**Work required**
Return, from the listing that follows, each line containing the word "invalid".

**Supplied data**
********************

theorem test_illformed_system :
    (Instr.fence 3 0).wellFormed = false ∧ (Instr.fence 0 6).wellFormed = false ∧ (Instr.ld 1 2 7 0).wellFormed = false ∧
    (Instr.st 1 2 7 0).wellFormed = false ∧ (Instr.ldl 1 2 7 0).wellFormed = false ∧ (Instr.stl 1 2 7 0).wellFormed = false ∧
    (Instr.enq 1 2).wellFormed = false ∧ (Instr.deq 1 2).wellFormed = false ∧ (Instr.deqt 1 2).wellFormed = false ∧
    (Instr.gbar 3).wellFormed = false ∧ (Instr.lnget 0).wellFormed = false ∧ (Instr.lnget 9).wellFormed = false := by decide

theorem test_illformed_control :
    (Instr.crd 1 0x006).wellFormed = false ∧ (Instr.cwr 1 0x109).wellFormed = false ∧ (Instr.cset 1 0x102).wellFormed = false ∧
    (Instr.cclr 1 0x102).wellFormed = false ∧ (Instr.cset 1 0x0E0).wellFormed = false ∧ (Instr.cclr 1 0x042).wellFormed = false ∧
    (Instr.crdSync 1 0x054).wellFormed = false ∧ (Instr.crdSync 1 0x04F).wellFormed = false := by decide

theorem test_illformed_vector :
    (Instr.pres 0 1).wellFormed = false ∧ (Instr.vadc 1 2 3 0).wellFormed = false ∧ (Instr.vsbc 1 2 3 0).wellFormed = false ∧
    (Instr.vadcX 1 2 3 0).wellFormed = false ∧ (Instr.vsbcX 1 2 3 0).wellFormed = false ∧
    (Instr.vsetl 1 2 3 1 2).wellFormed = false ∧ (Instr.settle 1 0 0).wellFormed = false ∧
    (Instr.settle 1 2 1).wellFormed = false ∧ (Instr.settle 1 2 3).wellFormed = false ∧ (Instr.vtest 0 1 3).wellFormed = false ∧
    (Instr.vfcvt 1 2 15 0).wellFormed = false ∧ (Instr.vcmp 0 1 2 1 0).wellFormed = false ∧
    (Instr.vcmp 1 1 2 1 6).wellFormed = false ∧ (Instr.vfcmp 0 1 2 1 0).wellFormed = false ∧
    (Instr.vfcmp 1 1 2 1 4).wellFormed = false ∧ (Instr.vcmpX 0 1 2 1 0).wellFormed = false ∧
    (Instr.vcmpX 1 1 2 1 6).wellFormed = false ∧ (Instr.vfcmpX 0 1 2 1 0).wellFormed = false ∧
    (Instr.vfcmpX 1 1 2 1 4).wellFormed = false := by decide

theorem test_illformed_masks :
    (Instr.mand 0 1 2).wellFormed = false ∧ (Instr.mor 0 1 2).wellFormed = false ∧ (Instr.mxor 0 1 2).wellFormed = false ∧
    (Instr.mnot 0 1).wellFormed = false ∧ (Instr.mshl 0 1 2).wellFormed = false ∧ (Instr.mset 0).wellFormed = false ∧
    (Instr.mclr 0).wellFormed = false ∧ (Instr.vred 1 2 6 0).wellFormed = false ∧ (Instr.vredXd 1 2 6 0).wellFormed = false ∧
    (Instr.vscan 1 2 7 0).wellFormed = false := by decide

theorem test_illformed_memory_and_tiles :
    (Instr.vld 1 2 0 2).wellFormed = false ∧ (Instr.vlds 1 2 3 0 2).wellFormed = false ∧
    (Instr.vldx 1 2 3 0 2).wellFormed = false ∧ (Instr.vst 1 2 0 2).wellFormed = false ∧
    (Instr.vsts 1 2 3 0 3).wellFormed = false ∧ (Instr.vstx 1 2 3 0 2).wellFormed = false ∧
    (Instr.awin 1 2 4).wellFormed = false ∧ (Instr.mma 0 1 0 8 11).wellFormed = false ∧
    (Instr.mmaC 0 1 0 13 13).wellFormed = false ∧ (Instr.mman 0 1 0 0 1).wellFormed = false ∧
    (Instr.mman 0 1 0 1 0).wellFormed = false ∧ (Instr.mdrain 0 1 13 0).wellFormed = false := by decide

theorem test_illformed_inputs :
    Input.wellFormed { core := 96 } = false ∧ Input.wellFormed { hart := 6 } = false ∧
    Input.wellFormed { report := ⟨96, 0, 0, 0, none, 0, 0, 7⟩ } = false ∧ Input.wellFormed { report := ⟨0, 4, 0, 0, none, 0, 0, 7⟩ } = false ∧
    Input.wellFormed { encLen := 3 } = false ∧ Input.wellFormed { encLen := 2, enc := 0x10000 } = false ∧
    Input.wellFormed {} = true := by decide

/-! States that meet the hypotheses: encoding and the step -/

theorem test_wit_EncodeThenDecode :
    (Instr.cmp 7 63 62 5).encoded = true ∧ (Instr.cmp 7 63 62 5).wellFormed = true ∧ Instr.tfree.encoded = true ∧
    Instr.tfree.wellFormed = true := by decide

/-- The machine after reset with a word placed. -/
def placed (w : Nat) : State := State.reset.withFetchWord 32 w

/-- That state with its agenda taken. -/
def placed' (w : Nat) : State := { placed w with agenda := [] }

/-- The state in which the fetch takes place. -/
def fetching (w : Nat) : State := State.focus 0 0 (noteTurn 0 0 (holdPontoon 0 0 (placed' w)))

theorem test_wit_StepRunsTheDecodedInstruction :
    ((placed 0x05045201).host.fatal = false ∧ (placed 0x05045201).agenda = .hart 0 0 :: [] ∧
      frontMoves 0 0 (placed' 0x05045201) = true ∧
      breakpointAt 0 0 false ((placed 0x05045201).hartAt 0 0).pc (placed 0x05045201) = false ∧
      commitAtFront 0 0 (placed 0x05045201) = false ∧ lacksPontoon 0 0 (placed 0x05045201) = false ∧
      decodeTableWord (8 * 4) 0x05045201 = some (.add 16 17 18) ∧
      ∃ t, fetchInstr (fetching 0x05045201).ctx ((placed 0x05045201).hartAt 0 0).pc (fetching 0x05045201) =
        .ok (4, 0x05045201) t) ∧
    (frontMoves 0 0 (placed' 0) = true ∧
      ∃ t, fetchInstr (fetching 0).ctx ((placed 0).hartAt 0 0).pc (fetching 0) = .ok (0, 0) t) :=
  ⟨⟨rfl, rfl, by decide +kernel, by decide +kernel, by decide +kernel, by decide +kernel, by decide +kernel,
    ok_with (by decide +kernel)⟩, by decide +kernel, ok_with (by decide +kernel)⟩

/-- `base` with some bytes of memory. -/
def withMem (l : Memory) : State := { base with mem := l }

/-- `base` after fetches of the halfwords at some addresses, of memory with some bytes. -/
def fetched (l : Memory) : List (BitVec 48) → Res Nat
  | [] => .ok 0 (withMem l)
  | a :: rest => (fetched l rest).bind fun _ s => fetchHalf base.ctx a s

theorem test_wit_FetchReadsTheBytesAtPc :
    (hart0.lead.half 0x4000 = none ∧ translate base.ctx .fetch (word 0x4000) 0 base = .ok (0x4000, tlb1) base ∧
      lookup (base.core base.ctx.core).icache (lineOf 0x4000) = none ∧ poisoned (lineOf 0x4000) 64 base = false) ∧
    ({ hart0 with lead := ⟨0x4000, [(0x4000, 7), (0x4001, 8)], []⟩ } : Hart).lead.half 0x4000 = some 0x807 ∧
    (∃ t, fetched [] [0x4000] = .ok 0 t) ∧ (∃ t, fetched [(0x4000, 2)] [0x4000] = .ok 2 t) ∧
    (∃ t, fetched [(0x4000, 1)] [0x4000] = .ok 1 t) ∧ (∃ t, fetched [(0x4000, 1), (0x4002, 9)] [0x4002, 0x4000] = .ok 9 t) ∧
    (∃ t, fetched [(0x4000, 3)] [0x4000] = .ok 3 t) ∧
    (∃ t, fetched [(0x4000, 3), (0x4002, 9)] [0x4002, 0x4000] = .ok 9 t) ∧
    (∃ t, fetched [(0x4000, 3), (0x4004, 8)] [0x4004, 0x4002, 0x4000] = .ok 8 t) ∧
    ∃ t, fetched [(0x4000, 3), (0x4006, 7)] [0x4006, 0x4004, 0x4002, 0x4000] = .ok 7 t :=
  ⟨⟨rfl, ok_of (by decide +kernel), rfl, rfl⟩, by decide, ok_with (by decide +kernel), ok_with (by decide +kernel),
    ok_with (by decide +kernel), ok_with (by decide +kernel), ok_with (by decide +kernel), ok_with (by decide +kernel),
    ok_with (by decide +kernel), ok_with (by decide +kernel)⟩

theorem test_wit_DecodedIsWellFormed :
    (decodeTableWord 32 0x05045201 = some (.add 16 17 18) ∧ decodeTableWord 16 0x09AA = some (.addC 3 5) ∧
      decodeTableWord 64 0x00000001C1000003 = some .tfree) ∧
    (decodeTableWord 32 0x05045200 = none ∧ decodeTableWord 64 0x00000002C1000003 = none ∧
      decodeTableWord 64 0x04000001C1000003 = none) ∧
    (∃ t, fetched [] [0x4000] = .ok 0 t) ∧ (∃ t, fetched [(0x4000, 2)] [0x4000] = .ok 2 t) ∧
    (∃ t, fetched [(0x4000, 1), (0x4002, 9)] [0x4002, 0x4000] = .ok 9 t) ∧
    ∃ t, fetched [(0x4000, 3), (0x4006, 7)] [0x4006, 0x4004, 0x4002, 0x4000] = .ok 7 t :=
  ⟨by decide +kernel, by decide +kernel, ok_with (by decide +kernel), ok_with (by decide +kernel), ok_with (by decide +kernel),
    ok_with (by decide +kernel)⟩

theorem test_wit_ResetValues : (95 < 96 ∧ 5 < 6) ∧ (0 < 96 ∧ 0 < 6) := by decide

/-- The device clears the trip of a core next. -/
def tripClear : State := { base with agenda := [.event .pctlTripClear {}] }

theorem test_wit_MemoryStaysCanonical : tripClear.Sound ∧ ∃ t, step tripClear = .next t := ⟨rfl, _, rfl⟩

def stopped (l : List Turn) : State := { base with agenda := l, host := { base.host with fatal := true } }

theorem test_wit_FatalErrorStopsThePackage :
    ((stopped []).host.fatal = true ∧ (stopped []).agenda = []) ∧
    ((stopped [.event .hostNmRead {}]).host.fatal = true ∧
      (∀ n, (stopped [.event .hostNmRead {}]).agenda.head? ≠ some (.event .deviceReset n)) ∧
      ∃ t, step (stopped [.event .hostNmRead {}]) = .next t) ∧
    (({} : Input).wellFormed = true ∧ ∀ r, (stopped [.event r {}]).host.fatal = true ∧ (stopped [.event r {}]).agenda = [.event r {}]) :=
  ⟨⟨rfl, rfl⟩, ⟨rfl, (by simp [stopped]), _, rfl⟩, by decide, fun _ => ⟨rfl, rfl⟩⟩

/-! Scalar instructions -/

theorem test_wit_ScalarIntegerResults :
    Settled [8, 1, 2] [] base ∧ Settled [0, 63, 1] [] base ∧ Settled [8, 1] [] base ∧ Settled [8] [] base :=
  ⟨settled_mk rfl, settled_mk rfl, settled_mk rfl, settled_mk rfl⟩

/-- A VIQ entry of an instruction, with the captures of a hart after reset. -/
def viqEntry (i : Instr) : VEntry :=
  { instr := i, pc := 0, xs := [0, 0, 0], vl := 0, vtype := 0, mspace := 0, fpctl := 0, seed := 0, ric := 0, tgrant := 0, ptbase := 0
    asid := 0, sup := true, det := false, start := 0, seq := none, binds := [], strips := [], popped := false, flags := 0, old := none
    pins := [], ahead := [], limit := none }

/-- The last function or selector that each major has, and the first that it has not; and a hart to which x1 is owed. -/
theorem test_wit_ScalarIntegerWords :
    (decodeTableWord 32 0x05044041 = some (.mv 16 17) ∧ decodeTableWord 32 0x05044141 = none ∧
      decodeTableWord 32 0x05044045 = none ∧ decodeTableWord 32 0x185182FD = some (.shrai 5 6 63) ∧
      decodeTableWord 32 0x185183FD = none ∧ decodeTableWord 32 0x185184FD = none) ∧
    ¬ Settled [8, 1, 2] [] (state { hart0 with vec := { hart0.vec with viq := [viqEntry (.mpop 1 1)] } }) :=
  ⟨by decide +kernel, fun h => absurd (h.1 1 (by simp)) (by decide)⟩

/-- Also one whose x1 an AMO that has not committed is to give. -/
theorem test_wit_ScalarMultiplyDivideResults :
    (Settled [8, 1, 2] [] base ∧ base.hart.getX 0 = 0 ∧ base.hart.getX 1 ≠ 0 ∧ base.hart.getX 4 = BitVec.intMin 64 ∧
      base.hart.getX 5 = BitVec.allOnes 64) ∧
    (decodeTableWord 32 0x21045219 = some (.remn 16 17 18) ∧ decodeTableWord 32 0x2104521D = none) ∧
    ¬ Settled [8, 1, 2] [] (state { hart0 with ms := { hart0.ms with stq := [{ cells := [], amo := some ⟨0, 1, 0, 0, false, 0⟩ }] } }) :=
  ⟨⟨settled_mk rfl, by decide⟩, by decide +kernel, fun h => absurd (h.1 1 (by simp)) (by decide)⟩

theorem test_wit_ScalarIntegerFrame : scalarDest (.add 8 1 2) = some 8 ∧ ∃ t, exec (.add 8 1 2) base = .next t := ⟨rfl, _, rfl⟩

/-- x1 is 1.0 and x2 is 0 in fp64, with the trap of a division by zero enabled or not. -/
def divides (en : BitVec 9) : State := state { withX hart0 [(1, 0x3FF0000000000000)] with fp := { hart0.fp with ctl := en } }

theorem test_wit_ScalarFloatingResults :
    (Settled [8, 1, 2] [] (divides 0) ∧
      (let r := floatResult (divides 0).hart .fdiv 14 ((divides 0).hart.getX 1) ((divides 0).hart.getX 2) ((divides 0).hart.getX 8)
       floatQuiet (divides 0).hart r.2 (nonFinite 14 r.1))) ∧
    (let r := floatResult (divides 0).hart .fsqrt 14 ((divides 0).hart.getX 1) 0 ((divides 0).hart.getX 8)
     floatQuiet (divides 0).hart r.2 (nonFinite 14 r.1)) ∧
    (Settled [8, 1] [] (divides 0) ∧
      (let r := convertTo 2 (rmodeOf (bits (divides 0).hart.fp.ctl.toNat 0 3))
         (randomBits (divides 0).hart.fp.seed (divides 0).hart.fp.ric 0)
         (valueOf 14 (((divides 0).hart.getX 1).toNat % 2 ^ typeBits 14))
       floatQuiet (divides 0).hart r.2 (isFloat 2 && nonFinite 2 r.1))) ∧
    (Settled [1, 2] [3] (divides 0) ∧
      floatQuiet (divides 0).hart (fpRelation 2 (valueOf 14 0x3FF0000000000000) (valueOf 14 0)).2 false) ∧
    (Settled [8, 1, 2] [] (divides 0xF8) ∧ CanTrap (divides 0xF8) ∧
      (floatResult (divides 0xF8).hart .fdiv 14 ((divides 0xF8).hart.getX 1) ((divides 0xF8).hart.getX 2)
        ((divides 0xF8).hart.getX 8)).2 &&& bits (divides 0xF8).hart.fp.ctl.toNat 3 5 ≠ 0) ∧
    (Settled [8, 1, 2] [] (divides 0x100) ∧ CanTrap (divides 0x100) ∧
      (let r := floatResult (divides 0x100).hart .fdiv 14 ((divides 0x100).hart.getX 1) ((divides 0x100).hart.getX 2)
         ((divides 0x100).hart.getX 8)
       floatTraps (divides 0x100).hart r.2 (nonFinite 14 r.1))) := by
  refine ⟨⟨settled_mk rfl, ?_⟩, ?_, ⟨settled_mk rfl, ?_⟩, ⟨settled_mk rfl, ?_⟩, ⟨settled_mk rfl, ?_, ?_⟩, settled_mk rfl, ?_, ?_⟩
  all_goals first
    | exact state_canTrap _ (by decide) (by decide)
    | exact ⟨by decide +kernel, fun h => absurd h (by decide +kernel)⟩
    | exact .inr ⟨by decide +kernel, by decide +kernel⟩
    | decide +kernel

/-- −2.75 in each format, from the table of R118; 464 is the tie above the 448 of E4M3, and 1 + 2⁻¹¹ one of fp16. -/
theorem test_round_spec_table :
    convertTo 13 .rne 0 (.num true 11 (-2)) = (0xC0300000, 0) ∧ convertTo 11 .rne 0 (.num true 11 (-2)) = (0xC180, 0) ∧
      convertTo 12 .rne 0 (.num true 11 (-2)) = (0xC030, 0) ∧ convertTo 8 .rne 0 (.num true 11 (-2)) = (0xC3, 0) ∧
      convertTo 9 .rne 0 (.num true 11 (-2)) = (0xC2, NX) ∧ blockElem 10 .rne 0 0x7F (.num true 11 (-2)) = (0xD, NX) := by
  decide +kernel

theorem test_wit_RoundsTo :
    ((fmtOf 11).mag 0x3C00 = (1 : Nat) * 2 ^ (0 : Int) ∧ 0x3C00 ≤ (fmtOf 11).top) ∧
    ((fmtOf 11).mag 0x3C00 < (2049 : Nat) * 2 ^ (-11 : Int) ∧ (2049 : Nat) * 2 ^ (-11 : Int) < (fmtOf 11).mag 0x3C01) ∧
    (fmtOf 8).mag (fmtOf 8).top < (464 : Nat) * 2 ^ (0 : Int) ∧ (((2 : Nat) : ℚ) ≤ (11 : Nat) * 2 ^ (-2 : Int) ∧
      ((11 : Nat) * 2 ^ (-2 : Int) : ℚ) < (2 : Nat) + 1) := by decide +kernel

theorem test_wit_FloatLaws :
    (let one := valueOf 13 0x3F800000
     let zero := valueOf 13 0
     let inf := valueOf 13 0x7F800000
     let two := valueOf 13 0x40000000
     let three := valueOf 13 0x40400000
     one.special = false ∧ one.rat + one.rat ≠ 0 ∧ one.rat - one.rat = 0 ∧ one.rat ≠ 0 ∧ (fmtOf 13).mag 0x3F800000 = |one.rat / one.rat| ∧
       (fmtOf 13).mag 0x3EAAAAAA < |one.rat / three.rat| ∧ |one.rat / three.rat| < (fmtOf 13).mag 0x3EAAAAAB ∧
       0 < two.rat ∧ (fmtOf 13).mag 0x3F800000 ^ 2 / one.rat = 1 ∧ (fmtOf 13).mag 0x3FB504F3 ^ 2 / two.rat < 1 ∧
       1 < (fmtOf 13).mag 0x3FB504F4 ^ 2 / two.rat ∧ (fmtOf 13).mag 0x3F13CD3A ^ 2 * three.rat < 1 ∧
       1 < (fmtOf 13).mag 0x3F13CD3B ^ 2 * three.rat ∧ zero = .zero false ∧ zero.rat = 0 ∧ (valueOf 13 0xBF800000).rat < 0 ∧
       inf = .inf false ∧ inf.special = true ∧ inf.isNan = false ∧ (valueOf 13 0x7FC00000).isNan = true ∧
       (valueOf 13 0x7F800001).isSnan = true) ∧
    (let l : List FVal := [.num true 3 0, .zero false]
     (∀ v ∈ l, v.special = false ∧ |v.rat| < 2 ^ ((1 : Int) + 1)) ∧ ∃ v ∈ l, 2 ^ (1 : Int) ≤ |v.rat|) ∧
    (∃ v ∈ [FVal.inf true], v.special = true) ∧ (∀ v ∈ [FVal.zero true], v = .zero v.isNeg) := by
  refine ⟨by decide +kernel, by decide +kernel, ⟨_, List.mem_singleton.mpr rfl, rfl⟩, ?_⟩
  intro v h
  rw [List.mem_singleton.mp h]
  rfl

/-- Square root of -1, conversion to i32 of 2^31 and comparison with a signalling NaN raise NV, whose trap is enabled. -/
def invalid (w : Word) : State := state { withX hart0 [(1, w)] with fp := { hart0.fp with ctl := 8 } }

theorem test_wit_FloatTrapOfOneOperand :
    (let h := (invalid 0xBFF0000000000000).hart
     let r := floatResult h .fsqrt 14 (h.getX 1) 0 (h.getX 8)
     floatTraps h r.2 (nonFinite 14 r.1)) ∧
    (let h := (invalid 0x41E0000000000000).hart
     let r := convertTo 2 (rmodeOf (bits h.fp.ctl.toNat 0 3)) (randomBits h.fp.seed h.fp.ric 0) (valueOf 14 ((h.getX 1).toNat % 2 ^ 64))
     floatTraps h r.2 false) ∧
    (let h := (invalid 0x7FF0000000000001).hart
     floatTraps h (fpRelation 2 (valueOf 14 ((h.getX 1).toNat % 2 ^ 64)) (valueOf 14 0)).2 false) ∧
    (∀ w, CanTrap (invalid w)) :=
  ⟨.inl (by decide +kernel), .inl (by decide +kernel), .inl (by decide +kernel), fun _ =>
    state_canTrap _ (show hart0.tr.tbase ≠ 0 by decide) (show (hart0.tr.sup && hart0.tr.tcause.getLsbD 59) = false by decide)⟩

********************

**Response to this exercise**
def invalid (w : Word) : State := state { withX hart0 [(1, w)] with fp := { hart0.fp with ctl := 8 } }
    (let h := (invalid 0xBFF0000000000000).hart
    (let h := (invalid 0x41E0000000000000).hart
    (let h := (invalid 0x7FF0000000000001).hart
    (∀ w, CanTrap (invalid w)) :=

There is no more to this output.